De juiste boom op de juiste plek
Voor iedere nieuwe boom die moet worden geplant, wordt er goed gekeken  naar welke ruimte er is en welke soort het beste past in een straat. In een straat waar veel ruimte is, kan er een grotere boon komen dan in een straat met weinig ruimte. Om de juiste soort te kiezen, wordt er onder andere gekeken naar welke bomen er al staan.

De plaats waar een jonge boom wordt geplaatst is cruciaal, zo vertelt boombeheerder Erik : “Als er bijvoorbeeld oude kastanjes staan die zijn aangetast door kastanjebloedingsziekte, dan is het slim om er een andere soort bij te planten die daar niet gevoelig voor is. Variatie is namelijk erg belangrijk om de impact van mogelijke ziektes zo laag mogelijk te houden. En omdat we meer biodiversiteit willen, kijken we ook goed naar welke soorten belangrijk zijn voor insecten.”

Soorten en boompalen

Dit jaar zijn er maar liefst 40 verschillende soorten bomen geplant, waaronder esdoorn, den, sierkers en zelkova. Twee opvallende soorten zijn de Perzische slaapboom (Albizia julibrissin) en de doodsbeenderenboom (Gymnocladus dioica).De slaapboom staat in Hof van Sion en achter de Brantingstraat, de doodsbeenderenboom in park De Driesprong.

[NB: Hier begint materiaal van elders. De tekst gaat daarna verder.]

-- ==== Sys2Proof/Word.lean ====
section
/-! DEFINITION. The two kinds of data the block handles: a value of the numeric domain, and the header byte. -/

namespace Sys2Proof

/-- A value of the numeric domain NUM, by its code (00_scope.md R11). The domain is OPEN, so nothing is assumed of the
codes: the machine computes on them with the functions of a `Numerics` record only, never with the arithmetic of `Rat`.
Every domain with countably many values, hence every hardware format, can be coded so (notes/assumptions/1.md). -/
abbrev NUM := Rat

/-- The 8-bit command header, the only bit-level object of the spec (00_scope.md R15, 30_encoding.md R62). -/
abbrev Header := BitVec 8

end Sys2Proof
end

Bij elke jonge boom worden er standaard twee boompalen geplaatst. Deze boompalen zorgen ervoor dat de jonge boom stevig staat en zich met zijn nieuwe wortels stevig in de grond kan vastzetten. Na drie jaar worden deze palen verwijderd. Ook krijgen de boompalen een kleurtje, ieder jaar een ander. Zodat het beheer weet wanneer de boom is geplant.

Vochtgehalte
Verder wordt er ook goed op het vochtgehalte gelet van de jonge bomen.” Nieuwe bomen krijgen 3 jaar lang extra water, om te zorgen dat ze goed kunnen groeien. Het eerste jaar krijgen ze de meeste liters en dat bouwen we in de jaren daarna af.  Op een aantal plekken in Rijswijk hebben we vochtsensoren in de grond. Deze meten de temperatuur en het vochtgehalte van de bodem. Zo weten we precies wanneer de nieuwe bodem extra water nodig hebben én verspillen we geen water”, aldus boombeheerder Erik.